Program and “Absolute” Music
Students of music sometimes think that there has to be a story or picture to go along with art music, that the music is otherwise incomplete. Actually, art music requires no such “program” (a “program” in this sense is an extra-musical idea), although images may spontaneously come to mind. The greatest program music—program music is music that refers to an extra-musical idea—can stand on its own without the program. The opposite of program music is “absolute” music—music without reference to anything outside itself.
We often can tell right off just by the titles if a piece is “program” music or “absolute music” (absolute music stands by itself without any extra-musical ideas). Program music tends to have imaginative titles like “Spring,” “The Engulfed Cathedral,” or “The Old Castle.” Absolute music tends to have more generic titles like “Prelude and Fugue in Bb Major,” Concerto Number 3, or Symphony Number 4.
I’m sure you will want to think about the program as you listen. Music is so ephemeral—so fleeting and brief. Unlike the musical score that you can hold in your hand and examine for as long as you wish, music itself, especially in live performance, flits into our experience, hovers for its brief moment, and then is gone.

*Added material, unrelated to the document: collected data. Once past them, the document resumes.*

/-- A field that must name something. -/
def need {α : Type} (e : DecodeError) : Option α → Except DecodeError α
  | some x => .ok x
  | none => .error e

/-- The fields of format A (R54). -/
def decodeA (w : W64) : Except DecodeError FmtA := do
  let ty ← need .reservedType (tyOfCode (w.extractLsb' 52 4))
  let d ← need .reservedDestination (dstOfCode (w.extractLsb' 46 6))
  let a ← need .reservedSource (srcOfCode (w.extractLsb' 39 7))
  let b ← need .reservedSource (srcOfCode (w.extractLsb' 32 7))
  let c ← need .reservedSource (srcOfCode (w.extractLsb' 25 7))
  return { ty, d, a, b, c, mod := w.extractLsb' 21 4, imm := w.extractLsb' 0 21 }

/-- The fields of format M (R64). -/
def decodeM (w : W64) : Except DecodeError FmtM := do
  let ty ← need .reservedType (tyOfCode (w.extractLsb' 52 4))
  let d ← need .reservedDestination (dstOfCode (w.extractLsb' 46 6))
  let a ← need .reservedSource (srcOfCode (w.extractLsb' 39 7))
  let b ← need .reservedSource (srcOfCode (w.extractLsb' 32 7))
  return { ty, d, a, b, chn := w.extractLsb' 29 3, scp := w.extractLsb' 26 3, ord := w.extractLsb' 24 2,
           mod := w.extractLsb' 20 4, off := w.extractLsb' 0 20 }

/-- The fields of format E (R66). -/
def decodeE (w : W64) : Except DecodeError FmtE := do
  let ty ← need .reservedType (tyOfCode (w.extractLsb' 52 4))
  let d ← need .reservedDestination (dstOfCode (w.extractLsb' 46 6))
  let a ← need .reservedSource (srcOfCode (w.extractLsb' 39 7))
  let b ← need .reservedSource (srcOfCode (w.extractLsb' 32 7))
  let c ← need .reservedSource (srcOfCode (w.extractLsb' 25 7))
  return { ty, d, a, b, c, eq := w.extractLsb' 22 3, ntf := w.extractLsb' 19 3, scp := w.extractLsb' 16 3,
           imm := w.extractLsb' 0 16 }

/-- The operation field under its opcode (R53, R76). -/
def decodeO (t : TU) (w : W64) : Except DecodeError Instr :=
  let op := (w.extractLsb' 56 8).toNat
  if op ≤ 0x0C ∨ (0x10 ≤ op ∧ op ≤ 0x3D) then
    (decodeA w).bind fun o => need .reservedOpcode (ofOpA op t o)
  else if 0x40 ≤ op ∧ op ≤ 0x52 then
    (decodeM w).bind fun o => need .reservedOpcode (ofOpM op t o)
  else (decodeE w).bind fun o => need .reservedOpcode (ofOpE op t o)

/-- A pair half (R73). -/
def decodeHalf (w : W32) : Except DecodeError Instr := do
  let ty ← need .reservedType (tyOfCode (w.extractLsb' 22 4))
  ofSop (w.extractLsb' 26 6).toNat ty (w.extractLsb' 17 5) (w.extractLsb' 11 6) (w.extractLsb' 5 6) (w.extractLsb' 0 5)

/-- A transition word (R50 to R53). -/
def decodeWord (w : W128) : Except DecodeError Decoded :=
  if bitAt w 127 = false then (if w = 0 then .error .notValid else .error .strayBits)
  else if w.extractLsb' 65 3 ≠ 0 then .error .reservedField
  else
    let t := decodeTU (w.extractLsb' 96 32) (w.extractLsb' 64 32)
    if bitAt w 64 then do
      let sc ← decodeHalf (w.extractLsb' 32 32)
      let vh ← decodeHalf (w.extractLsb' 0 32)
      return .pair t sc vh
    else (decodeO t (w.extractLsb' 0 64)).map .single

/-- The number that bytes give, the first byte least significant (R12). -/
def leNat : List Byte → Nat
  | [] => 0
  | b :: bs => b.toNat + 256 * leNat bs

/-- The transition word that 16 bytes hold (R50). -/
def decodeBytes (bs : List Byte) : Except DecodeError Decoded :=
  if bs.length = 16 then decodeWord (BitVec.ofNat 128 (leNat bs)) else .error .length

/-! ### The encoder -/

/-- What the encoder writes: a transition word, or one half of a pair's operation field. -/
inductive Code
  | word (w : W128)
  | half (w : W32)
  deriving DecidableEq, Repr

/-- The operation or half an instruction is encoded by; an event of the part has none (R76, R74). -/
def layoutOf : Instr → Layout
  | .nop t o => .a 0x00 t o
  | .emit t o => .a 0x01 t o
  | .steer t o => .a 0x02 t o
  | .merge t o => .a 0x03 t o
  | .repl t o => .a 0x04 t o
  | .mark t o => .a 0x05 t o
  | .sink t o => .a 0x06 t o
  | .doneOp t o => .a 0x07 t o
  | .erls t o => .a 0x08 t o
  | .pset t o => .a 0x09 t o
  | .padd t o => .a 0x0a t o
  | .prd t o => .a 0x0b t o
  | .tag t o => .a 0x0c t o
  | .rpull t o => .e 0x0d t o
  | .lnch t o => .e 0x0e t o
  | .trap t o => .e 0x0f t o
  | .mov t o => .a 0x10 t o
  | .movi t o => .a 0x11 t o
  | .movh t o => .a 0x12 t o
  | .sel t o => .a 0x13 t o
  | .cmp t o => .a 0x14 t o
  | .add t o => .a 0x15 t o
  | .adds t o => .a 0x16 t o
  | .sub t o => .a 0x17 t o
  | .subs t o => .a 0x18 t o
  | .mul t o => .a 0x19 t o
  | .mulh t o => .a 0x1a t o
  | .fma t o => .a 0x1b t o
  | .div t o => .a 0x1c t o
  | .min t o => .a 0x1d t o
  | .max t o => .a 0x1e t o
  | .clamp t o => .a 0x1f t o
  | .abs t o => .a 0x20 t o
  | .neg t o => .a 0x21 t o
  | .andOp t o => .a 0x22 t o
  | .andn t o => .a 0x23 t o
  | .orOp t o => .a 0x24 t o
  | .xor t o => .a 0x25 t o
  | .shl t o => .a 0x26 t o
  | .shr t o => .a 0x27 t o
  | .sar t o => .a 0x28 t o
  | .rot t o => .a 0x29 t o
  | .clz t o => .a 0x2a t o
  | .popc t o => .a 0x2b t o
  | .cvt t o => .a 0x2c t o
  | .qnt t o => .a 0x2d t o
  | .rcp t o => .a 0x2e t o
  | .rsq t o => .a 0x2f t o
  | .sqrt t o => .a 0x30 t o
  | .exp2 t o => .a 0x31 t o
  | .log2 t o => .a 0x32 t o
  | .vbcast t o => .a 0x33 t o
  | .vperm t o => .a 0x34 t o
  | .vzip t o => .a 0x35 t o
  | .vuzp t o => .a 0x36 t o
  | .vtrn t o => .a 0x37 t o
  | .vpack t o => .a 0x38 t o
  | .vunpk t o => .a 0x39 t o
  | .vcmpr t o => .a 0x3a t o
  | .vxpd t o => .a 0x3b t o
  | .vred t o => .a 0x3c t o
  | .vscan t o => .a 0x3d t o
  | .bld t o => .m 0x40 t o
  | .bst t o => .m 0x41 t o
  | .bldx t o => .m 0x42 t o
  | .bstx t o => .m 0x43 t o
  | .brmw t o => .m 0x44 t o
  | .bcas t o => .m 0x45 t o
  | .ld t o => .m 0x48 t o
  | .st t o => .m 0x49 t o
  | .ldo t o => .m 0x4a t o
  | .ldw t o => .m 0x4b t o
  | .stw t o => .m 0x4c t o
  | .atom t o => .m 0x4d t o
  | .red t o => .m 0x4e t o
  | .cas t o => .m 0x4f t o
  | .fence t o => .m 0x50 t o
  | .pref t o => .m 0x51 t o
  | .inv t o => .m 0x52 t o
  | .sopen t o => .e 0x58 t o
  | .sparm t o => .e 0x59 t o
  | .sclose t o => .e 0x5a t o
  | .srec t o => .e 0x5b t o
  | .rfen t o => .e 0x5c t o
  | .gath t o => .e 0x5d t o
  | .scat t o => .e 0x5e t o
  | .cpy t o => .e 0x60 t o
  | .fill t o => .e 0x61 t o
  | .qfen t o => .e 0x62 t o
  | .rcopy t o => .e 0x63 t o
  | .rzero t o => .e 0x64 t o
  | .stash t o => .e 0x65 t o
  | .unstash t o => .e 0x66 t o
  | .coll t o => .e 0x67 t o
  | .pimabEnter t o => .e 0x68 t o
  | .pimabLeave t o => .e 0x68 t o
  | .pimld t o => .e 0x69 t o
  | .pimmac t o => .e 0x6a t o
  | .pimrd t o => .e 0x6b t o
  | .mxmodeEnter t o => .e 0x70 t o
  | .mxmodeEnterSplit t o => .e 0x70 t o
  | .mxmodeLeave t o => .e 0x70 t o
  | .mxwld t o => .e 0x71 t o
  | .mxc t o => .e 0x72 t o
  | .mxacc t o => .e 0x73 t o
  | .ipatch t o => .e 0x78 t o
  | .icfg t o => .e 0x79 t o
  | .iset t o => .e 0x7a t o
  | .iget t o => .e 0x7b t o
  | .istep t o => .e 0x7c t o
  | .isave t o => .e 0x7d t o
  | .irest t o => .e 0x7e t o
  | .ifeed t o => .e 0x7f t o
  | .isamp t o => .e 0x80 t o
  | .bari t o => .e 0x88 t o
  | .bara t o => .e 0x89 t o
  | .barw t o => .e 0x8a t o
  | .bart t o => .e 0x8b t o
  | .barq t o => .e 0x8c t o
  | .waita t o => .e 0x8d t o
  | .note t o => .e 0x8e t o
  | .rdsr t o => .e 0x90 t o
  | .wrsr t o => .e 0x91 t o
  | .time t o => .e 0x92 t o
  | .cfgw t o => .e 0x93 t o
  | .frz t o => .e 0x94 t o
  | .pairMov h => .half 0 h.ty h.d h.a 0 0
  | .pairMovImm h => .half 32 h.ty h.d h.a 0 h.i
  | .pairAdd h => .half 1 h.ty h.d h.a h.b 0
  | .pairAddImm h => .half 33 h.ty h.d h.a 0 h.i
  | .pairAdds h => .half 2 h.ty h.d h.a h.b 0
  | .pairAddsImm h => .half 34 h.ty h.d h.a 0 h.i
  | .pairSub h => .half 3 h.ty h.d h.a h.b 0
  | .pairSubImm h => .half 35 h.ty h.d h.a 0 h.i
  | .pairSubs h => .half 4 h.ty h.d h.a h.b 0
  | .pairSubsImm h => .half 36 h.ty h.d h.a 0 h.i
  | .pairMul h => .half 5 h.ty h.d h.a h.b 0
  | .pairMulImm h => .half 37 h.ty h.d h.a 0 h.i
  | .pairMulh h => .half 6 h.ty h.d h.a h.b 0
  | .pairMulhImm h => .half 38 h.ty h.d h.a 0 h.i
  | .pairMin h => .half 7 h.ty h.d h.a h.b 0
  | .pairMinImm h => .half 39 h.ty h.d h.a 0 h.i
  | .pairMax h => .half 8 h.ty h.d h.a h.b 0
  | .pairMaxImm h => .half 40 h.ty h.d h.a 0 h.i
  | .pairAbs h => .half 9 h.ty h.d h.a 0 0
  | .pairNeg h => .half 10 h.ty h.d h.a 0 0
  | .pairAnd h => .half 11 h.ty h.d h.a h.b 0
  | .pairAndImm h => .half 43 h.ty h.d h.a 0 h.i
  | .pairAndn h => .half 12 h.ty h.d h.a h.b 0
  | .pairAndnImm h => .half 44 h.ty h.d h.a 0 h.i
  | .pairOr h => .half 13 h.ty h.d h.a h.b 0
  | .pairOrImm h => .half 45 h.ty h.d h.a 0 h.i
  | .pairXor h => .half 14 h.ty h.d h.a h.b 0
  | .pairXorImm h => .half 46 h.ty h.d h.a 0 h.i
  | .pairShl h => .half 15 h.ty h.d h.a h.b 0
  | .pairShlImm h => .half 47 h.ty h.d h.a 0 h.i
  | .pairShr h => .half 16 h.ty h.d h.a h.b 0
  | .pairShrImm h => .half 48 h.ty h.d h.a 0 h.i
  | .pairSar h => .half 17 h.ty h.d h.a h.b 0
  | .pairSarImm h => .half 49 h.ty h.d h.a 0 h.i
  | .pairRot h => .half 18 h.ty h.d h.a h.b 0
  | .pairRotImm h => .half 50 h.ty h.d h.a 0 h.i
  | .pairClz h => .half 19 h.ty h.d h.a 0 0
  | .pairClzImm h => .half 51 h.ty h.d h.a 0 h.i
  | .pairPopc h => .half 20 h.ty h.d h.a 0 0
  | .pairPopcImm h => .half 52 h.ty h.d h.a 0 h.i
  | .pairCmp h => .half 21 h.ty h.d h.a h.b (h.c.setWidth 5)
  | .pairSteer h => .half 22 h.ty h.d h.a h.b (h.c.setWidth 5)
  | .pairVbcast h => .half 23 h.ty h.d h.a h.b 0
  | .pairVbcastImm h => .half 55 h.ty h.d h.a 0 h.i
  | .firingCompletion _ _ => .none
  | .outputBufferEntry _ _ => .none
  | .tokenInjection _ _ => .none
  | .tokenArrival _ => .none
  | .cfgTokenApply _ _ => .none
  | .faultRetry _ => .none
  | .pgrspWrite _ _ => .none
  | .cutRelease _ => .none
  | .pageResponse _ _ _ _ => .none
  | .functionLevelReset _ => .none
  | .retiredTagTimeout _ => .none
  | .sidedTokenReentry _ _ => .none
  | .sparseUpdate _ _ => .none
  | .watchMark _ _ => .none
  | .barrierPhaseFlip _ _ => .none
  | .engineQueueEntry _ _ => .none
  | .copyChunk _ _ => .none
  | .rowTransfer _ _ => .none
  | .bankMacPerform _ _ => .none
  | .gathRow _ _ => .none
  | .scatRow _ _ => .none
  | .stashChunk _ _ => .none
  | .unstashChunk _ _ => .none
  | .collMatch _ _ _ => .none
  | .portTokenRead _ _ => .none
  | .portTokenWrite _ _ => .none
  | .pageEviction _ _ => .none
  | .pageMigration _ _ => .none
  | .migrationWindowEnd _ _ => .none
  | .domainStep _ _ => .none
  | .budgetExhausted _ _ => .none
  | .eventPlaceMark _ _ => .none
  | .integratorCommandPerform _ _ => .none
  | .mma _ _ => .none
  | .swapw _ _ => .none
  | .flush _ _ => .none
  | .flushMark _ _ => .none
  | .dispatch _ _ _ => .none
  | .regionRelease _ => .none
  | .unitStart _ => .none
  | .launchCompletion _ => .none
  | .successorAppend _ => .none
  | .quantumExpiry _ => .none
  | .freeze _ => .none
  | .saveReadout _ => .none
  | .restore _ _ _ => .none
  | .drain _ => .none
  | .tailLampPass _ => .none
  | .drainCompletion _ => .none
  | .sectionShadow _ => .none
  | .staleSectDiscard _ _ => .none
  | .cutCompletion _ => .none
  | .forcedCut _ => .none
  | .markerCutTimeout _ => .none
  | .sectionTokenCount _ => .none
  | .vioRelease _ => .none
  | .queueTailWrite _ _ _ => .none
  | .qctlWrite _ _ _ => .none
  | .cancel _ _ => .none
  | .fqhWrite _ _ => .none
  | .fqbWrite _ _ => .none
  | .fqszWrite _ _ => .none
  | .fltsClear _ _ => .none
  | .ivgoWrite _ _ => .none
  | .invalidationCompletion _ => .none
  | .notice _ _ => .none
  | .acknowledge _ _ => .none
  | .refuse _ _ => .none
  | .grant _ _ => .none
  | .hotAdd _ _ => .none
  | .hotRemove _ => .none
  | .scrub _ => .none
  | .scrubCompletion _ => .none
  | .offer _ _ => .none
  | .assignToModule _ => .none
  | .partitionEnable _ => .none
  | .partitionDisable _ => .none
  | .pauseSet _ => .none
  | .pauseClear _ => .none
  | .maintWrite _ _ => .none
  | .pcorWrite _ _ => .none
  | .tnowWrite _ _ => .none
  | .wrtWrite _ _ => .none
  | .registerWrite _ _ _ => .none
  | .hostBar2Read _ _ _ => .none
  | .hostBar2Write _ _ _ => .none
  | .tdispError _ => .none
  | .peerAccess _ _ => .none
  | .windowGrant _ _ => .none
  | .lnk _ _ => .none
  | .uncorrectableError _ _ _ => .none
  | .moduleReset => .none
  | .atsTranslationResponse _ _ _ => .none
  | .atsInvalidation _ _ _ => .none
  | .tdispStateChange _ _ => .none
  | .keyGeneration _ => .none
  | .attestationReport _ => .none
  | .recoveryImage _ _ _ => .none

/-- Format A (R54). -/
def encodeA (op : BitVec 8) (o : FmtA) : W64 :=
  op ++ codeOfTy o.ty ++ codeOfDst o.d ++ codeOfSrc o.a ++ codeOfSrc o.b ++ codeOfSrc o.c ++ o.mod ++ o.imm

/-- Format M (R64). -/
def encodeM (op : BitVec 8) (o : FmtM) : W64 :=
  op ++ codeOfTy o.ty ++ codeOfDst o.d ++ codeOfSrc o.a ++ codeOfSrc o.b ++ o.chn ++ o.scp ++ o.ord ++ o.mod ++ o.off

Now I will tell you a secret. Many performers, including me (see “My Jennifer Sonata”), perhaps most of the really good performers, have an undisclosed and personal program that goes along with the music they are performing. The performer himself made it up while he was practicing. The audience never hears about it; the performer rarely will talk about it even with friends; and yet there it is, floating along in the performer’s mind, making the music personal, real, and expressive. Somehow, although the audience doesn’t know the metaphor, they do hear something personal, real, and expressive. To me, it seems almost like magic.
Listen to all or part of a great piece of program music, Modest Mussorgsky’s Pictures at an Exhibition (35 minutes). As we listen to the music, we can imagine ourselves strolling from picture to picture in the gallery to the sound of the Promenade. Here are the names of the ten pieces of art in Mussorgsky’s masterpiece:
The Gnome, The Old Castle, Tuileries (Children at Play), Cattle, The Ballet of Unhatched Chicks in Their Shells, Two Jews: One Rich, One Poor, The Market at Limoges, The Catacombs, The Hut on Fowl’s Legs, and The Great Gate of Kiev.
Mussorgsky’s piano masterpiece has been orchestrated (arranged for the orchestra to play) many times over the years. The most famous and popular of these arrangements is the one created by French composer Maurice Ravel (1875-1937), and his orchestration is a masterpiece in its own right.